Using the weakly supervised DL models that dramatically reduced labeling workload, Mercan et al. [24] classified breast lesions into non-proliferative, proliferative, atypical hyperplasia, carcinoma in situ, and invasive carcinoma using WSIs of breast biopsy specimens with a precision of 81%. Wang et al. [25] classified gastric lesions into normal, dysplasia, and cancer with an accuracy of 86.5% and Tomita et al. [26] classified esophagus lesions into Barrett esophagus, dysplasia, and cancer with an accuracy of 83%.

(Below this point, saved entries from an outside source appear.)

@[simp] theorem Pkg.pushFifo_free (f : Nat) (ws : List Nat) : (p.pushFifo f ws).free = p.free := by
  obtain ⟨_, _, _, h⟩ := p.pushFifo_frame f ws; rw [h]
@[simp] theorem Pkg.pushFifo_time (f : Nat) (ws : List Nat) : (p.pushFifo f ws).time = p.time := by
  obtain ⟨_, _, _, h⟩ := p.pushFifo_frame f ws; rw [h]
@[simp] theorem Pkg.pushFifo_pins (f : Nat) (ws : List Nat) : (p.pushFifo f ws).pins = p.pins := by
  obtain ⟨_, _, _, h⟩ := p.pushFifo_frame f ws; rw [h]
@[simp] theorem Pkg.pushFifo_fuse (f : Nat) (ws : List Nat) : (p.pushFifo f ws).fuse = p.fuse := by
  obtain ⟨_, _, _, h⟩ := p.pushFifo_frame f ws; rw [h]
@[simp] theorem Pkg.pushFifo_vats (f : Nat) (ws : List Nat) : (p.pushFifo f ws).vats = p.vats := by
  obtain ⟨_, _, _, h⟩ := p.pushFifo_frame f ws; rw [h]
@[simp] theorem Pkg.pushFifo_coreMap (f : Nat) (ws : List Nat) : (p.pushFifo f ws).coreMap = p.coreMap := by
  obtain ⟨_, _, _, h⟩ := p.pushFifo_frame f ws; rw [h]
@[simp] theorem Pkg.pushFifo_cores (f : Nat) (ws : List Nat) : (p.pushFifo f ws).cores = p.cores := by
  obtain ⟨_, _, _, h⟩ := p.pushFifo_frame f ws; rw [h]
@[simp] theorem Pkg.pushFifo_faultBy (f : Nat) (ws : List Nat) : (p.pushFifo f ws).faultBy = p.faultBy := by
  obtain ⟨_, _, _, h⟩ := p.pushFifo_frame f ws; rw [h]
@[simp] theorem Pkg.pushFifo_ceBy (f : Nat) (ws : List Nat) : (p.pushFifo f ws).ceBy = p.ceBy := by
  obtain ⟨_, _, _, h⟩ := p.pushFifo_frame f ws; rw [h]
@[simp] theorem Pkg.pushFifo_flaws (f : Nat) (ws : List Nat) : (p.pushFifo f ws).flaws = p.flaws := by
  obtain ⟨_, _, _, h⟩ := p.pushFifo_frame f ws; rw [h]
@[simp] theorem Pkg.pushFifo_skew (f : Nat) (ws : List Nat) : (p.pushFifo f ws).skew = p.skew := by
  obtain ⟨_, _, _, h⟩ := p.pushFifo_frame f ws; rw [h]
@[simp] theorem Pkg.pushFifo_crinds (f : Nat) (ws : List Nat) : (p.pushFifo f ws).crinds = p.crinds := by
  obtain ⟨_, _, _, h⟩ := p.pushFifo_frame f ws; rw [h]
@[simp] theorem Pkg.pushFifo_pchs (f : Nat) (ws : List Nat) : (p.pushFifo f ws).pchs = p.pchs := by
  obtain ⟨_, _, _, h⟩ := p.pushFifo_frame f ws; rw [h]
@[simp] theorem Pkg.pushFifo_holdLog (f : Nat) (ws : List Nat) : (p.pushFifo f ws).holdLog = p.holdLog := by
  obtain ⟨_, _, _, h⟩ := p.pushFifo_frame f ws; rw [h]
@[simp] theorem Pkg.pushFifo_repairs (f : Nat) (ws : List Nat) : (p.pushFifo f ws).repairs = p.repairs := by
  obtain ⟨_, _, _, h⟩ := p.pushFifo_frame f ws; rw [h]
@[simp] theorem Pkg.pushFifo_trace (f : Nat) (ws : List Nat) : (p.pushFifo f ws).trace = p.trace := by
  obtain ⟨_, _, _, h⟩ := p.pushFifo_frame f ws; rw [h]
@[simp] theorem Pkg.pushFifo_sigs (f : Nat) (ws : List Nat) : (p.pushFifo f ws).sigs = p.sigs := by
  obtain ⟨_, _, _, h⟩ := p.pushFifo_frame f ws; rw [h]
@[simp] theorem Pkg.pushFifo_sigNo (f : Nat) (ws : List Nat) : (p.pushFifo f ws).sigNo = p.sigNo := by
  obtain ⟨_, _, _, h⟩ := p.pushFifo_frame f ws; rw [h]
@[simp] theorem Pkg.pushFifo_marks (f : Nat) (ws : List Nat) : (p.pushFifo f ws).marks = p.marks := by
  obtain ⟨_, _, _, h⟩ := p.pushFifo_frame f ws; rw [h]
@[simp] theorem Pkg.pushFifo_groups (f : Nat) (ws : List Nat) : (p.pushFifo f ws).groups = p.groups := by
  obtain ⟨_, _, _, h⟩ := p.pushFifo_frame f ws; rw [h]
@[simp] theorem Pkg.pushFifo_outs (f : Nat) (ws : List Nat) : (p.pushFifo f ws).outs = p.outs := by
  obtain ⟨_, _, _, h⟩ := p.pushFifo_frame f ws; rw [h]
@[simp] theorem Pkg.pushFifo_reps (f : Nat) (ws : List Nat) : (p.pushFifo f ws).reps = p.reps := by
  obtain ⟨_, _, _, h⟩ := p.pushFifo_frame f ws; rw [h]
@[simp] theorem Pkg.pushFifo_lossQ (f : Nat) (ws : List Nat) : (p.pushFifo f ws).lossQ = p.lossQ := by
  obtain ⟨_, _, _, h⟩ := p.pushFifo_frame f ws; rw [h]
@[simp] theorem Pkg.pushFifo_dig (f : Nat) (ws : List Nat) : (p.pushFifo f ws).dig = p.dig := by
  obtain ⟨_, _, _, h⟩ := p.pushFifo_frame f ws; rw [h]
@[simp] theorem Pkg.pushFifo_lastDig (f : Nat) (ws : List Nat) : (p.pushFifo f ws).lastDig = p.lastDig := by
  obtain ⟨_, _, _, h⟩ := p.pushFifo_frame f ws; rw [h]
@[simp] theorem Pkg.pushFifo_swap (f : Nat) (ws : List Nat) : (p.pushFifo f ws).swap = p.swap := by
  obtain ⟨_, _, _, h⟩ := p.pushFifo_frame f ws; rw [h]
@[simp] theorem Pkg.pushFifo_pressNo (f : Nat) (ws : List Nat) : (p.pushFifo f ws).pressNo = p.pressNo := by
  obtain ⟨_, _, _, h⟩ := p.pushFifo_frame f ws; rw [h]
@[simp] theorem Pkg.pushFifo_tx (f : Nat) (ws : List Nat) : (p.pushFifo f ws).tx = p.tx := by
  obtain ⟨_, _, _, h⟩ := p.pushFifo_frame f ws; rw [h]
@[simp] theorem Pkg.pushFifo_coll (f : Nat) (ws : List Nat) : (p.pushFifo f ws).coll = p.coll := by
  obtain ⟨_, _, _, h⟩ := p.pushFifo_frame f ws; rw [h]
@[simp] theorem Pkg.pushFifo_net (f : Nat) (ws : List Nat) : (p.pushFifo f ws).net = p.net := by
  obtain ⟨_, _, _, h⟩ := p.pushFifo_frame f ws; rw [h]
@[simp] theorem Pkg.pushFifo_orders (f : Nat) (ws : List Nat) : (p.pushFifo f ws).orders = p.orders := by
  obtain ⟨_, _, _, h⟩ := p.pushFifo_frame f ws; rw [h]
@[simp] theorem Pkg.pushFifo_lead (f : Nat) (ws : List Nat) : (p.pushFifo f ws).lead = p.lead := by
  obtain ⟨_, _, _, h⟩ := p.pushFifo_frame f ws; rw [h]
@[simp] theorem Pkg.pushFifo_d2d (f : Nat) (ws : List Nat) : (p.pushFifo f ws).d2d = p.d2d := by
  obtain ⟨_, _, _, h⟩ := p.pushFifo_frame f ws; rw [h]
@[simp] theorem Pkg.pushFifo_edges (f : Nat) (ws : List Nat) : (p.pushFifo f ws).edges = p.edges := by
  obtain ⟨_, _, _, h⟩ := p.pushFifo_frame f ws; rw [h]
@[simp] theorem Pkg.pushFifo_flash (f : Nat) (ws : List Nat) : (p.pushFifo f ws).flash = p.flash := by
  obtain ⟨_, _, _, h⟩ := p.pushFifo_frame f ws; rw [h]
@[simp] theorem Pkg.pushFifo_boot (f : Nat) (ws : List Nat) : (p.pushFifo f ws).boot = p.boot := by
  obtain ⟨_, _, _, h⟩ := p.pushFifo_frame f ws; rw [h]
@[simp] theorem Pkg.pushFifo_pow (f : Nat) (ws : List Nat) : (p.pushFifo f ws).pow = p.pow := by
  obtain ⟨_, _, _, h⟩ := p.pushFifo_frame f ws; rw [h]
@[simp] theorem Pkg.pushFifo_fw (f : Nat) (ws : List Nat) : (p.pushFifo f ws).fw = p.fw := by
  obtain ⟨_, _, _, h⟩ := p.pushFifo_frame f ws; rw [h]
@[simp] theorem Pkg.pushFifo_fwWord (f : Nat) (ws : List Nat) : (p.pushFifo f ws).fwWord = p.fwWord := by
  obtain ⟨_, _, _, h⟩ := p.pushFifo_frame f ws; rw [h]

In addition to biopsy and resection specimens, pathologists should perform cytology diagnosis in routine work. For cervical cytological diagnosis, AI could classify cells as normal or abnormal in smear-based and liquid-based images, reaching an accuracy of 98.3% and 98.6%, respectively [27]. In liquid-based urine cytology, AI could separate high-grade urothelial carcinoma (HGUC) and suspicious HGUC from other lesions based on cell level-features [28] or WSI level-features [29]. AI also performed showed promising ability in the differential diagnosis for thyroid tumors on the basis of cytological images [30]. In summary, DL-based AI has shown promise in histological and cytology diagnosis for many kinds of tumors.

2.2 Tumor subtyping

The therapeutic strategies are different in various subtypes of cancers. A CNN-based model automatically differentiated lung adenocarcinoma, squamous cell carcinoma and normal lung tissue on images from biopsies, frozen tissues and formalin-fixed paraffin-embedded tissues with a high AUC (0.83-0.97) [31]. Considering different growth patterns of invasive lung adenocarcinoma cells are related with the clinical outcomes of patients, Gertych et al. [32] and Wei et al. [33] developed CNN algorithms to sort each image tile into individual growth pattern and generate a probability map for a WSI, facilitating pathologists to quantitatively report the major and more malignant components of lung adenocarcinoma, such as micropapillary and solid components. Similarly, DL-based AL were performed for multi-categorization of colorectal polyp [34], ovarian cancer [35], thyroid tumor [36], breast tumor [37], and cervical squamous cell carcinoma [38]. On the basis of cytological image, AI could recognize the histological subtypes of lung cancer with an accuracy of 60%-89% [39].

2.3 Tumor grading

Pathologists often evaluate tumor grades according to the differentiation of tumor cells, glandular architecture, mitosis, necrosis and more, which are subjective and may possibly skew treatment decision and clinical monitoring. Arvaniti et al. [40] proposed an AI model for the Gleason scoring of prostate cancer; suitable for any Gleason scores. The agreement between the AI model and each of the two pathologists (0.75 and 0.71, respectively) was comparable to that between the two pathologists themselves (0.71). Moreover, the AI model was superior to the pathologists in distinguishing low-risk from intermediate-risk cases based on the Gleason scores calculated by the model. Ertosun et al. [41] developed two separate CNNs to define the grade of gliomas. One of them classified the cases as either glioblastoma multiform (grade IV) or lower grade glioma (grade II and III), with an accuracy of 96%, and the other discriminated grade II glioma from grade III with an accuracy of 71%. For the breast biopsy images, a CNN-based model distinguished low-, intermediate-, and high-grade breast cancers with an accuracy of 69% [42]. DL-based models were also set up to discriminate normal tissue, low-grade and high-grade colorectal adenocarcinoma with an accuracy of 91% [22]. Overall, AI will be helpful to provide objective and reproducible results for tumor grading.

2.4 Tumor staging

For resection samples, pathologists should provide as much information possible for TNM staging that usually determine therapeutic decisions. In osteosarcoma, a CNN-based model distinguished three types of region of interests (ROIs), namely the tumor, necrotic and non-tumor component (e.g., bone, cartilage), on a patch level (64,000 patches from 82 WSIs) with an accuracy of 92.4% [43]. In addition, the proportion of necrosis, a variable factor for prognosis, could be calculated. Several DL-based networks have also been developed to recognize tumor regions in breast cancer [24, 44, 45].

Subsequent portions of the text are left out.